Intentional, Not Accidental
Self-Reflection & Islamic Meditation Series
There is a question I keep returning to, quietly, the way you return to a doorway you have passed a hundred times without noticing the frame. Do I see my life as intentional, or as accidental?
It sounds abstract until you sit with it. Until you let it press against the ordinary hours of a Tuesday.
Because the answer changes everything.
Allah did not create us by accident. There was an intention behind it, and that intention was mercy. Nothing slips out of His hands by chance. Not me. Not you. Not the vast turning sky above us, not the smallest thread of breath moving in and out without my asking it to. Subhanallah. If He does nothing by accident, then I am not an accident. The universe is not an accident. The whole of it leans toward a purpose.
And once you believe that, the harder question arrives. If His intention was clear, what is mine?
I keep coming back to a simple answer, though it is not a small one. For me, as a Muslim, life has one purpose: to reach Him. To understand why I am here. To move toward something higher than the flat surface of this world — a fourth dimension I cannot fully name but can sometimes feel. And even when I fall short of arriving, the intention to arrive is itself the thing. The direction of the heart matters even when the feet are slow.

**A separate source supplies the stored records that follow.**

/-- Harmonic coefficients: the sum of magnitudes stays within 0.9 (R201), no odd one in two-stroke (R181). -/
def Dev.harmOk (c : Dev) (w : Wr) : Bool :=
  let sum := (List.range 48).foldl (fun n k => n + (c.sobj 16 w.idx (0x03 + k)).natAbs) 0
  decide (sum * 10 ≤ 294912) &&
    (c.revsOf w.inst = 2 || w.puts.all (fun p => !(3 ≤ p.sub && p.sub ≤ 0x32 && p.sub % 2 = 1) || p.raw = 0))

/-! #### Records -/

/-- A parent word names nothing, a slot of a domain, or a sheaf (R202). -/
def Dev.parentOk (c : Dev) (p : Nat) : Bool :=
  let n := p % 1024
  p / 1024 % 16 = 0 &&
    (p / 16384 = 0 || (p / 16384 = 1 && n < 24 && (c.slotDom n).isSome) || (p / 16384 = 2 && n < 512))

/-- The subindices of anchor_kind and ref. -/
def kindSub (rid : Nat) : Nat := if isSheaf rid then 0x03 else 0x08

/-- The anchor kind of a record. -/
def Dev.kindOf (d : Dev) (rid : Nat) : Nat := d.obj (recIx rid) (kindSub rid)

/-- The ref field of a record. -/
def Dev.refOf (d : Dev) (rid : Nat) : Nat := d.obj (recIx rid) (if isSheaf rid then 0x07 else 0x0C)

/-- A kind with an angle part. -/
def angleKind (k : Nat) : Bool := k = 1 || k = 2 || k = 4

/-- The anchor kind is allowed for the record's parent, and anchor_angle for the kind: R115 holds it for kinds 2 and 4 (R208). -/
def Dev.kindOk (c : Dev) (rid : Nat) : Bool :=
  let kind := c.kindOf rid
  let angle := c.sobj 32 (recIx rid) (if isSheaf rid then 0x04 else 0x09)
  let parent := c.obj (recIx rid) 0x02
  !(isSheaf rid && kind = 3) &&
    (match parentSheaf parent with
      | some h => (kind = 0 || (4 ≤ kind && kind ≤ 7)) && (kind ≠ 4 || angleKind (c.kindOf h))
      | none => parent / 16384 = 0 || kind ≤ 3) &&
    (!angleKind kind || decide ((if kind = 1 then 0 else -16777215) ≤ angle ∧ angle ≤ 16777215))

/-- A record refers to a sibling: kinds 6 and 7 (R208). -/
def Dev.refers (d : Dev) (rid : Nat) : Bool := d.kindOf rid = 6 || d.kindOf rid = 7

/-- The chain of references from a record leads back to it (R210). -/
def Dev.refLoop (c : Dev) (start : Nat) : Nat → Nat → Bool
  | 0, _ => false
  | f + 1, r =>
    if !c.refers r then false
    else if c.refOf r = start then true
    else c.refLoop start f (c.refOf r)

/-- A rooted dependant and its referent share their parent (R210). -/
def Dev.siblings (c : Dev) (r : Nat) : Bool :=
  !c.refers r || c.obj (recIx r) 0x02 / 16384 = 0 || c.obj (recIx r) 0x02 = c.obj (recIx (c.refOf r)) 0x02

/-- References (R210). -/
def Dev.refOk (c : Dev) (rid : Nat) : Bool :=
  let ref := c.refOf rid
  ref / 1024 % 32 = 0 && (ref < 0x8000 || ref % 1024 < 512) && !c.refLoop rid 1600 rid && c.siblings rid &&
    c.rooted.all (fun r => !(c.refers r && c.refOf r = rid) || c.siblings r)

/-- The shape of the sheaf tree (R203): depth, number of members, no sheaf its own ancestor; angle parts of members (R208). -/
def Dev.treeOk (c : Dev) (rid : Nat) : Bool :=
  c.rooted.all (fun r => !isSheaf r || decide ((c.ancestors walkDepth r).length ≤ 7)) &&
    (match parentSheaf (c.obj (recIx rid) 0x02) with
      | some h => decide ((c.members h).length ≤ 32)
      | none => true) &&
    (!isSheaf rid || angleKind (c.kindOf rid) || (c.members rid).all (fun r => c.kindOf r ≠ 4))

/-- What an enabled record needs (R204, R212, R241, the anchor table), the duration's range (R212), and an anchor time that does
not fall before 0 (R115). -/
def Dev.recValuesOk (c : Dev) (rid : Nat) : Bool :=
  let r := c.recCfg rid
  let dur := isSheaf rid || r.duration = 0 || (10240 ≤ r.duration && r.duration ≤ 204800000)
  let on := !r.enable || (decide (r.kind ≠ 0) && (isSheaf rid ||
    (decide (r.channel < 48) && decide (r.duration ≠ 0) && decide (c.bankOf r.channel < 16))))
  dur && on && (r.kind ≠ 3 || decide (0 ≤ (r.atime : Int) + r.offset))

/-- A record's own checks. -/
def Dev.recOk (c : Dev) (rid : Nat) : Bool :=
  c.parentOk (c.obj (recIx rid) 0x02) && c.kindOk rid && c.refOk rid && c.treeOk rid && c.recValuesOk rid

/-! #### Nominal windows (R228) -/

/-- A configuration with its times in units of 1/k TQ. -/
def RecCfg.scaled (r : RecCfg) (k : Nat) : RecCfg :=
  { r with offset := r.offset * (k : Int), duration := r.duration * k, atime := r.atime * k }

/-- The tree of a top-level record, as occurrences with their times in units of 1/k TQ; records that are not enabled with every
ancestor count as gone. -/
def Dev.nomTree (c : Dev) (k top slot dom : Nat) : List (Nat × Occ) :=
  let rs := top :: descend c.recCfg c.rooted walkDepth [top]
  (rs.map (fun r =>
    let cfg := (c.recCfg r).scaled k
    let on := chainRuns c.recCfg false walkDepth r
    (r, ({ rid := r, dom := dom, slot := slot, cyc := 128, st := if on then .armed else .done, cfg := cfg, dur := cfg.duration
           tdc := c.obj (0x2180 + dom) (0x40 + slot) } : Occ))))

/-- The place of an enabled shot: its top-level record, root slot and domain, and whether its tree is time-rooted. -/
structure ShotRoot where
  shot : Nat
  top : Nat
  slot : Nat
  dom : Nat
  timed : Bool
  deriving DecidableEq, Repr

/-- The rooted, enabled shots of a channel. -/
def Dev.channelShots (c : Dev) (n : Nat) : List ShotRoot :=
  (c.enabled.filter (fun r => !isSheaf r && c.obj (recIx r) 0x03 = n)).filterMap (fun r =>
    let top := ((c.ancestors walkDepth r).getLast?).getD r
    match parentSlot (c.obj (recIx top) 0x02) with
    | some s => (c.slotDom s).map (fun dom => ⟨r, top, s, dom, decide (c.kindOf top = 3)⟩)
    | none => none)

/-- The nominal start and end of a shot in units of 1/(2v) TQ at a speed of v/16 rpm with g = 1. -/
def Dev.nominal (c : Dev) (v : Nat) (s : ShotRoot) : Option (Nat × Nat) :=
  let os := c.nomTree (2 * v) s.top s.slot s.dom
  let conv := fun w => some (w * 1171875 * c.revsOf s.dom)
  match occIn os s.shot with
  | some o => match resolve resFuel os conv .start o with
    | some a => some (a, a + o.dur + 204800 * (2 * v))
    | none => none
  | none => none

/-- Two half-open windows overlap modulo a cycle. -/
def meetModulo (cyc : Nat) (a b : Nat × Nat) : Bool :=
  let gap := fun (x y : Nat × Nat) => (y.1 + cyc * (1 + x.1 / cyc) - x.1) % cyc < x.2 - x.1
  gap a b || gap b a

/-- Two shots of a channel clash (R228). -/
def Dev.shotsClash (c : Dev) (a b : ShotRoot) : Bool :=
  if a.dom ≠ b.dom || a.timed ≠ b.timed then true
  else if a.timed then
    (match c.nominal 1 a, c.nominal 1 b with
      | some x, some y => decide (x.1 < y.2) && decide (y.1 < x.2)
      | _, _ => false)
  else
    [c.obj (0x2180 + a.dom) 0x03, c.obj (0x2180 + a.dom) 0x04].any (fun v =>
      match c.nominal v a, c.nominal v b with
        | some x, some y => meetModulo (2 * 9830400000000 * c.revsOf a.dom) x y
        | _, _ => false)

/-- No two of the shots clash. -/
def Dev.apart (c : Dev) : List ShotRoot → Bool
  | [] => true
  | a :: l => l.all (fun b => !c.shotsClash a b) && c.apart l

/-- No two enabled shots of one channel clash (R228). -/
def Dev.noClash (c : Dev) : Bool := (List.range 48).all (fun n => c.apart (c.channelShots n))

/-! #### The other blocks -/

/-- The bank map is a map (R238), and a channel that the write takes out of its bank is named by no enabled shot (R239). -/
def Dev.mapOk (d c : Dev) (b : Nat) : Bool :=
  let all := (List.range 16).flatMap (fun k => c.mapOf k)
  (c.mapOf b).all (fun n => decide ((all.filter (· = n)).length ≤ 1) && decide (n / 24 = b / 8)) &&
    (d.mapOf b).all (fun n => (c.mapOf b).contains n ||
      !c.enabled.any (fun r => !isSheaf r && c.obj (recIx r) 0x03 = n))

/-- A profile holds together (R243). -/
def Dev.profileOk (c : Dev) (p : Nat) : Bool :=
  let v := fun sub => c.obj (0x2600 + p) sub
  [v 1, v 3, v 6].all (fun x => 4 ≤ x && x ≤ 1023) && decide (v 6 ≤ v 3) && (decide (v 3 ≤ v 1) || (v 0x0F).testBit 0) &&
    decide (2 ≤ v 4 ∧ v 4 + 1 ≤ v 3) && decide (2 ≤ v 7 ∧ v 7 + 1 ≤ v 6) && decide (1 ≤ v 0x0B ∧ v 0x0B + v 7 + 1 ≤ v 6)

/-- A boost controller's ramp is not the other's and no enabled pair's (R263, R353). -/
def Dev.boostRampOk (c : Dev) (w : Wr) : Bool :=
  let k := c.obj w.idx 0x07
  !w.has 0x07 || (k ≠ c.obj (0x2781 - w.inst) 0x07 &&
    (List.range 16).all (fun n => c.obj (0x2A00 + n) 0x01 = 0 ||
      (c.obj (0x2A00 + n) 0x07 ≠ k + 1 && c.obj (0x2A00 + n) 0x08 ≠ k + 1)))

/-- A write of 1 to rail_enable may pass (R261, R302, R516). -/
def Dev.railOk (d : Dev) (x : Nat) : Bool :=
  d.obj (0x2780 + x) 0x10 ≠ 0 && !d.stops.killLow && !d.bit 0x28C8 0x01 7 && !d.tapBlocks

/-- A write of 1 to arm may pass (R162, R302, R516). -/
def Dev.armOk (d : Dev) (k : Nat) : Bool :=
  (d.pat k).valid && d.bit 0x2000 0x04 0 && !d.bit 0x2000 0x04 3 && !d.bit 0x2000 0x04 4 && !d.stops.killLow &&
    !d.bit 0x28C8 0x01 7 && !d.stops.linkDown && !d.tapBlocks

/-- Trims stay within their limits (R291). In a restore a trim that its request does not name takes its default, trim_init (R296). -/
def Dev.trimsOk (c : Dev) (w : Wr) : Bool :=
  let trim := fun k => if !w.host && w.has 0x10 && !w.has (0x14 + k) then c.sobj 32 w.idx 0x10 else c.trim w.inst k
  let lo := c.sobj 32 w.idx 0x0E
  let hi := c.sobj 32 w.idx 0x0F
  let inside := fun v => decide (lo ≤ v ∧ v ≤ hi)
  (!w.span 0x0E 0x10 || (inside (c.sobj 32 w.idx 0x10) && (List.range 4).all (fun k => inside (trim k)))) &&
    (List.range 4).all (fun k => !w.has (0x14 + k) || inside (trim k)) &&
    (match w.val 0x0A with | some v => v &&& 0xE1 = 0 | none => true)

/-- 180 degrees of crank angle in AU of the slot's domain; four-stroke while the slot is in none (R7, R338). -/
def Dev.halfTurn (c : Dev) (slot : Nat) : Int :=
  match (if slot < 24 then c.slotDom slot else none) with
  | some k => 8388608 / (c.revsOf k : Nat)
  | none => 4194304

/-- A pressure channel's slot (R325), and its heat-release window (R338). -/
def Dev.pressOk (c : Dev) (w : Wr) : Bool :=
  let slot := c.obj w.idx 0x02
  let a := c.sobj 32 w.idx 0x0A
  let b := c.sobj 32 w.idx 0x0B
  (!w.has 0x02 || slot = 255 || (slot < 24 && (c.slotDom slot).isSome &&
    (List.range 24).all (fun k => k = w.inst || c.obj (0x2900 + k) 0x02 ≠ slot))) &&
    (!w.span 0x0A 0x0B || decide (-(c.halfTurn slot) ≤ a ∧ a < b ∧ b ≤ c.halfTurn slot))

/-- The bands of a vibration channel (R333). -/
def Dev.vibOk (c : Dev) (w : Wr) : Bool :=
  let dom := c.obj w.idx 0x02
  (List.range 4).all (fun k =>
    let s := c.obj w.idx (0x10 + 8 * k)
    (s = 255 || (s < 24 && decide (dom < 2) && c.slotDom s == some dom) || !(w.has (0x10 + 8 * k) || w.has 0x02)) &&
      decide (c.obj w.idx (0x14 + 8 * k) ≤ c.obj w.idx (0x13 + 8 * k)))

/-- The hysteresis of a code in mV (R341). -/
def hystMv (code : Nat) : Nat := ([2, 5, 10, 20, 40, 80, 160, 320] : List Nat).getD code 0

/-- A comparator pair's configuration (R342, R349, R353). -/
def Dev.cmpOk (c : Dev) (w : Wr) : Bool :=
  let v := fun sub => c.obj w.idx sub
  let apart := (v 4 * 4 : Nat) + hystMv (v 5) < v 3 * 4
  let named := fun r => r ≠ 0 && (c.obj 0x2780 0x07 = r - 1 || c.obj 0x2781 0x07 = r - 1)
  (v 1 = 0 || v 7 ≠ 0 || v 8 ≠ 0 || decide apart) && v 0x0B ≤ 2 &&
    (!w.has 0x0B || ((v 0x0B = 0 || v 0x0C ≤ 255) && (v 0x0B ≠ 2 || v 0x0D ≤ 255))) &&
    !(w.has 0x07 && named (v 7)) && !(w.has 0x08 && named (v 8))

/-- A ring lies within the Lantern region (R388). -/
def ringPlaced (base len : Nat) : Bool := len = 0 || (16 ≤ len && len ≤ 65536 && 0x700000 ≤ base && base + len ≤ 0x800000)

/-- Two pin groups share a pin (R380). -/
def Dev.pinsMeet (c : Dev) (a b : Nat) : Bool :=
  let lo := fun e => c.obj (0x2C00 + e) 0x03
  let hi := fun e => c.obj (0x2C00 + e) 0x03 + c.pinCount e
  decide (lo a < hi b) && decide (lo b < hi a)

/-- A Lantern's configuration, program, indices and injection (R379, R380, R382, R388, R392, R395, R398). -/
def Dev.lantOk (d c : Dev) (w : Wr) : Bool :=
  let e := w.inst
  let v := fun sub => c.obj w.idx sub
  decide (v 3 + v 4 ≤ 32) && v 9 / 64 ≠ 3 && v 9 / 16 % 4 ≠ 3 && v 0x0B ≤ 2 && v 0x19 < 16 &&
    (!w.span 0x11 0x12 || ringPlaced (v 0x11) (v 0x12)) && (!w.span 0x13 0x14 || ringPlaced (v 0x13) (v 0x14)) &&
    (!w.has 0x15 || decide (v 0x15 < v 0x12)) && (!w.has 0x18 || decide (v 0x18 < v 0x14)) &&
    w.puts.all (fun p => !(0x20 ≤ p.sub && p.sub ≤ 0x3F) || c.lanOk e p.raw) &&
    (!w.is 0x01 1 || ((List.range 32).all (fun k => c.lanOk e (v (0x20 + k))) && decide (v 7 < v 4) && decide (v 8 < v 4) &&
      (List.range 8).all (fun k => k = e || c.obj (0x2C00 + k) 0x01 = 0 || !c.pinsMeet e k))) &&
    (match w.val 0x1A with
      | some i => d.obj w.idx 0x01 = 1 && d.lanOk e (i % 65536)
      | none => true)

/-- An access of the window lies within the regions R406 opens to it (R414). -/
def Dev.windowOk (d : Dev) (p : Nat) (write : Bool) : Bool :=
  let a := d.obj 0x2D00 (0x20 + p)
  let n := d.obj 0x2D00 (0x28 + p)
  if write then windowWrites a n else windowReads a n

/-- A watch word (R440). -/
def watchOk (v : Nat) : Bool :=
  let kind := v / 2 ^ 28
  let ix := v % 256
  let par := v / 256 % 256
  if kind = 0 then true
  else if kind = 1 then ix < 16 && par < 4
  else if kind = 2 then ix < 8 && decide (0 < par)
  else if kind = 3 then ix < 6
  else kind = 4 && ix = 0

/-- The payload of a cyclic frame fits (R80): 8 symbols in a classical frame, else 64. -/
def Dev.cycFits (c : Dev) (w : Wr) : Bool :=
  let n := ((c.cycMap w.inst).map (fun e => e.2.2)).foldl (· + ·) 0 + (if c.bit w.idx 0x09 0 then 8 else 0)
  let classical := 1 ≤ c.obj w.idx 0x02 && c.obj w.idx 0x02 ≤ 3 && !c.bit w.idx 0x08 30
  decide (n ≤ if classical then 8 else 64)

/-- A half of a doorbell's pair is a port or unbound (R447). -/
def pairHalf (v : Nat) : Bool := v ≤ 5 || v = 255

/-- At least one watch will become live in sleep (R472). -/
def Dev.watchWill (d : Dev) : Bool :=
  (List.range 16).any (fun w =>
    let v := d.obj 0x2E20 (0x10 + w)
    let kind := v / 2 ^ 28
    decide (1 ≤ kind) && decide (kind ≤ 4) && (kind ≠ 1 || (if d.pdOn 13 then d.m3Pairs else d.rst.m3).testBit (v % 256)))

So much of the world insists the opposite. That creation was an accident. That there is no purpose, no Author, no meaning waiting behind the curtain. This question of mine is really a quiet answer to that. To Allah, nothing is accidental. The universe was made to serve us, to carry us, to help us rise toward the highest of the high — toward what He wants for us. This life is not the whole story. There is also what comes after.
But how do I actually move toward Him? Not in theory, in practice, on an ordinary day?
Two things steady me. On one side, the remembrance of Allah. On the other, meditation — the turning inward, the listening. There are the obligations I keep regardless, the conditional acts of worship that are simply part of the path. But if I want real success — if I want to launch the rocket and not just polish it on the ground — I cannot rely on the obligations alone. I have to draw on the quiet power of dhikr and reflection. The remembrance that softens the heart. The stillness that lets me hear.
Allahu Akbar. How strange and merciful, that the One who made me by intention also gave me the means to find my way back to Him.
So I leave the doorway with the frame finally noticed. And I ask myself, gently, before the day takes me again: if I truly believed my life was intentional — every hour of it placed here on purpose — how would I live the next one?